Алексей Писемский - Взбаламученное море
— Мирной и скорой кончины мне Бог не пошлет! — пояснял он: я очень много грешил мыслями и делом, но ты чиста и невинна…
— Я ни в чем не виновата, — подтврдила и Евпраксия.
— Ты только искупительная жертва вашего рода, — продолжал старик: — род ваш умный, честный, но жестокий: прапрадед твой был наказан дьяком в пытной палате… Дед твой в двенадцатом году, на моих глазах… я еще молодым человеком был… настиг отряд французов; те укрылись было с лошадьми в церковь деревянную и потом сдавались, просили пощады, но он не послушался и всех их сжег за оскорбление храма.
Выражение лица Евпраксии как бы говорило, что дед хорошо сделал, что сжег.
— Я для себя ничего уж не желаю и не прошу, и молюсь только за детей.

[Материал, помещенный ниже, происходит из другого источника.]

theorem lxFeedt (aq : BitVec 1) (rl : BitVec 1) (b : BitVec 5) (a : BitVec 3) (s : BitVec 2) (d : BitVec 5) : Statement (.lxFeedt aq rl b a s d) := by
  rintro x ⟨⟩
  simp [rawDecode, rawLink, zero4]

theorem lxWait (a : BitVec 5) (d : BitVec 5) : Statement (.lxWait a d) := by
  rintro x ⟨⟩
  simp [rawDecode, rawLink]

theorem lxWaitT (a : BitVec 5) (d : BitVec 5) : Statement (.lxWaitT a d) := by
  rintro x ⟨⟩
  simp [rawDecode, rawLink]

theorem lxDwait (b : BitVec 5) (a : BitVec 5) (d : BitVec 5) : Statement (.lxDwait b a d) := by
  rintro x ⟨⟩
  simp [rawDecode, rawLink]

theorem lxDwaitT (b : BitVec 5) (a : BitVec 5) (d : BitVec 5) : Statement (.lxDwaitT b a d) := by
  rintro x ⟨⟩
  simp [rawDecode, rawLink]

theorem lxStat (a : BitVec 5) (d : BitVec 5) : Statement (.lxStat a d) := by
  rintro x ⟨⟩
  simp [rawDecode, rawLink]

theorem lxAbort (a : BitVec 5) (d : BitVec 5) : Statement (.lxAbort a d) := by
  rintro x ⟨⟩
  simp [rawDecode, rawLink]

theorem lxEpi (b : BitVec 5) (a : BitVec 5) (d : BitVec 5) : Statement (.lxEpi b a d) := by
  rintro x ⟨⟩
  simp [rawDecode, rawLink]

theorem lxCfg (b : BitVec 5) (a : BitVec 5) (d : BitVec 5) : Statement (.lxCfg b a d) := by
  rintro x ⟨⟩
  simp [rawDecode, rawLink]

theorem msgSend (b : BitVec 5) (a : BitVec 5) (d : BitVec 5) : Statement (.msgSend b a d) := by
  rintro x ⟨⟩
  simp [rawDecode, rawMsg]

theorem msgSendT (b : BitVec 5) (a : BitVec 5) (d : BitVec 5) : Statement (.msgSendT b a d) := by
  rintro x ⟨⟩
  simp [rawDecode, rawMsg]

theorem msgPut (b : BitVec 5) (a : BitVec 5) (d : BitVec 5) : Statement (.msgPut b a d) := by
  rintro x ⟨⟩
  simp [rawDecode, rawMsg]

theorem msgPutT (b : BitVec 5) (a : BitVec 5) (d : BitVec 5) : Statement (.msgPutT b a d) := by
  rintro x ⟨⟩
  simp [rawDecode, rawMsg]

theorem msgReply (b : BitVec 5) (a : BitVec 5) (d : BitVec 5) : Statement (.msgReply b a d) := by
  rintro x ⟨⟩
  simp [rawDecode, rawMsg]

theorem msgPost (b : BitVec 5) (a : BitVec 5) (d : BitVec 5) : Statement (.msgPost b a d) := by
  rintro x ⟨⟩
  simp [rawDecode, rawMsg]

theorem msgUnpost (a : BitVec 5) (d : BitVec 5) : Statement (.msgUnpost a d) := by
  rintro x ⟨⟩
  simp [rawDecode, rawMsg]

theorem msgPoll (a : BitVec 5) (f : BitVec 1) (d : BitVec 5) : Statement (.msgPoll a f d) := by
  rintro x ⟨⟩
  simp [rawDecode, rawMsg]

theorem msgPollTake (d : BitVec 5) : Statement (.msgPollTake d) := by
  rintro x ⟨⟩
  simp [rawDecode, rawMsg]

theorem msgSpill (b : BitVec 5) (a : BitVec 5) (d : BitVec 5) : Statement (.msgSpill b a d) := by
  rintro x ⟨⟩
  simp [rawDecode, rawMsg]

theorem hdone : Statement .hdone := by
  rintro x ⟨⟩
  simp [rawDecode, rawMsg]

theorem chOpen (b : BitVec 5) (a : BitVec 5) (d : BitVec 3) : Statement (.chOpen b a d) := by
  rintro x ⟨⟩
  simp [rawDecode, rawChan]

theorem chClose (a : BitVec 3) : Statement (.chClose a) := by
  rintro x ⟨⟩
  simp [rawDecode, rawChan]

theorem chPush (b : BitVec 3) (a : BitVec 5) : Statement (.chPush b a) := by
  rintro x ⟨⟩
  simp [rawDecode, rawChan]

theorem chPushT (b : BitVec 3) (a : BitVec 5) (d : BitVec 5) : Statement (.chPushT b a d) := by
  rintro x ⟨⟩
  simp [rawDecode, rawChan]

theorem chPop (a : BitVec 3) (d : BitVec 5) : Statement (.chPop a d) := by
  rintro x ⟨⟩
  simp [rawDecode, rawChan]

theorem chPopT (b : BitVec 5) (a : BitVec 3) (d : BitVec 5) : Statement (.chPopT b a d) := by
  rintro x ⟨⟩
  simp [rawDecode, rawChan]

theorem chBind (b : BitVec 5) (a : BitVec 5) (f : BitVec 1) (d : BitVec 5) : Statement (.chBind b a f d) := by
  rintro x ⟨⟩
  simp [rawDecode, rawChan]

theorem chStat (a : BitVec 3) (d : BitVec 5) : Statement (.chStat a d) := by
  rintro x ⟨⟩
  simp [rawDecode, rawChan]

theorem nodeNew (a : BitVec 5) (d : BitVec 5) : Statement (.nodeNew a d) := by
  rintro x ⟨⟩
  simp [rawDecode, rawTask]

theorem nodeLink (b : BitVec 5) (a : BitVec 5) (d : BitVec 5) : Statement (.nodeLink b a d) := by
  rintro x ⟨⟩
  simp [rawDecode, rawTask]

theorem nodeArm (a : BitVec 5) (d : BitVec 5) : Statement (.nodeArm a d) := by
  rintro x ⟨⟩
  simp [rawDecode, rawTask]

theorem nodeDone (a : BitVec 5) (d : BitVec 5) : Statement (.nodeDone a d) := by
  rintro x ⟨⟩
  simp [rawDecode, rawTask]

theorem rngNext (d : BitVec 5) : Statement (.rngNext d) := by
  rintro x ⟨⟩
  simp [rawDecode, rawTask]

theorem enq (a : BitVec 5) (d : BitVec 5) : Statement (.enq a d) := by
  rintro x ⟨⟩
  simp [rawDecode, rawTask]

theorem enqT (a : BitVec 5) (d : BitVec 5) : Statement (.enqT a d) := by
  rintro x ⟨⟩
  simp [rawDecode, rawTask]

theorem taskCancel (a : BitVec 5) (d : BitVec 5) : Statement (.taskCancel a d) := by
  rintro x ⟨⟩
  simp [rawDecode, rawTask]

theorem taskStat (a : BitVec 5) (d : BitVec 5) : Statement (.taskStat a d) := by
  rintro x ⟨⟩
  simp [rawDecode, rawTask]

theorem gbar (a : BitVec 5) : Statement (.gbar a) := by
  rintro x ⟨⟩
  simp [rawDecode, rawSync]

theorem gbarT (a : BitVec 5) (d : BitVec 5) : Statement (.gbarT a d) := by
  rintro x ⟨⟩
  simp [rawDecode, rawSync]

theorem semP (a : BitVec 5) : Statement (.semP a) := by
  rintro x ⟨⟩
  simp [rawDecode, rawSync]

theorem semPT (a : BitVec 5) (d : BitVec 5) : Statement (.semPT a d) := by
  rintro x ⟨⟩
  simp [rawDecode, rawSync]

theorem semV (a : BitVec 5) : Statement (.semV a) := by
  rintro x ⟨⟩
  simp [rawDecode, rawSync]

theorem monArm (a : BitVec 5) (d : BitVec 5) : Statement (.monArm a d) := by
  rintro x ⟨⟩
  simp [rawDecode, rawSync]

theorem monWait (d : BitVec 5) : Statement (.monWait d) := by
  rintro x ⟨⟩
  simp [rawDecode, rawSync]

theorem monWaitT (d : BitVec 5) : Statement (.monWaitT d) := by
  rintro x ⟨⟩
  simp [rawDecode, rawSync]

theorem tret : Statement .tret := by
  rintro x ⟨⟩
  simp [rawDecode, rawSystem]

theorem dret : Statement .dret := by
  rintro x ⟨⟩
  simp [rawDecode, rawSystem]

theorem pret : Statement .pret := by
  rintro x ⟨⟩
  simp [rawDecode, rawSystem]

theorem wfi : Statement .wfi := by
  rintro x ⟨⟩
  simp [rawDecode, rawSystem]

theorem wspSw (a : BitVec 5) (d : BitVec 5) : Statement (.wspSw a d) := by
  rintro x ⟨⟩
  simp [rawDecode, rawSystem]

theorem bindWb : Statement .bindWb := by
  rintro x ⟨⟩
  simp [rawDecode, rawSystem]

theorem inspect (b : BitVec 5) (a : BitVec 5) (d : BitVec 5) : Statement (.inspect b a d) := by
  rintro x ⟨⟩
  simp [rawDecode, rawSystem]

theorem qcmdRegister (q : Nat) (r : Requester) : Statement (.qcmdRegister q r) := nofun

theorem qcmdUnregister (q : Nat) (r : Requester) : Statement (.qcmdUnregister q r) := nofun

theorem qwidxWrite (q : Nat) (n : BitVec 32) (r : Requester) : Statement (.qwidxWrite q n r) := nofun

theorem qcancelWrite (q : Nat) (n : BitVec 32) (r : Requester) : Statement (.qcancelWrite q n r) := nofun

theorem packetFetch (q : Nat) : Statement (.packetFetch q) := nofun

theorem packetDispatch (q : Nat) : Statement (.packetDispatch q) := nofun

theorem kernelPlacement (leaf : Nat) : Statement (.kernelPlacement leaf) := nofun

theorem graphArm (q : Nat) : Statement (.graphArm q) := nofun

theorem peerDoorbellWrite (srcMod : Nat) (srcLeaf : Nat) (q : Nat) (w : PeerWrite) : Statement (.peerDoorbellWrite srcMod srcLeaf q w) := nofun

theorem contextRetire (k : Key) : Statement (.contextRetire k) := nofun

theorem kernelComplete (kid : Nat) : Statement (.kernelComplete kid) := nofun

theorem pcmdCreate (blk : Block) (r : Requester) : Statement (.pcmdCreate blk r) := nofun

theorem pcmdDestroy (blk : Block) (r : Requester) : Statement (.pcmdDestroy blk r) := nofun

theorem pcmdApply (blk : Block) (r : Requester) : Statement (.pcmdApply blk r) := nofun

theorem spanDestroyComplete (blk : Block) : Statement (.spanDestroyComplete blk) := nofun

theorem qoscmdApply (leaf : Nat) (r : Requester) : Statement (.qoscmdApply leaf r) := nofun

theorem pageWalkComplete (k : Key) (acc : Access) (va : Word) : Statement (.pageWalkComplete k acc va) := nofun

— И молись больше!.. Молитва — великое дело… молитва разрушает и созидает города и повелевает стихиями; когда на Устюг шла каменная туча, весь народ по церквам молился и коленопреклонствовал, ничто не отвращало гнева Божья; но стал молиться преподобный Прокопий, растерзал на себе ризы, всплакал кровавыми молитвенными слезами, Бог его услышал…
Евпраксия слушала; она и сама в это время вряд ли не шептала про себя молитвы.
— Я к вам дня через два опять заеду, — сказала она и встала, заметив, что старик сильно утомился, так что у него лицо как бы несколько перекосилось и голова склонилась на подушку.
— Прощай, голубица! — проговорил он.
Евпраксия поцеловала у него руку.
Евсевий Осипович перекрестил ее.
В зальце Евпраксию остановила горничная Евсевия Осиповича, та самая, которую и мы знаем и которая с тех пор только очень пополнела…
— Вчера-с с ним ночью очень дурно было… Боюсь, чтоб и сегодня чего не случилось.
— Главное, чтобы причастить и исповедать успеть, — отвечала на это спокойно Евпраксия.
— Это-то успеем; священник в нашем доме живет — сказала горничная.
— Только это! — повторила Евпраксия и с тем же печальным лицом, какое имела, села в карету и поехала.
Перед Казанским собором она начала креститься и продолжала это до самой квартиры.
Дома она нашла: мать, тоже в черном платье и с печальным лицом, сидевшую за средним столом; мужа, скучавшего вдали в креслах, и Варегина, который стоял и грелся у камина. Последний был по-прежнему спокоен и солиден…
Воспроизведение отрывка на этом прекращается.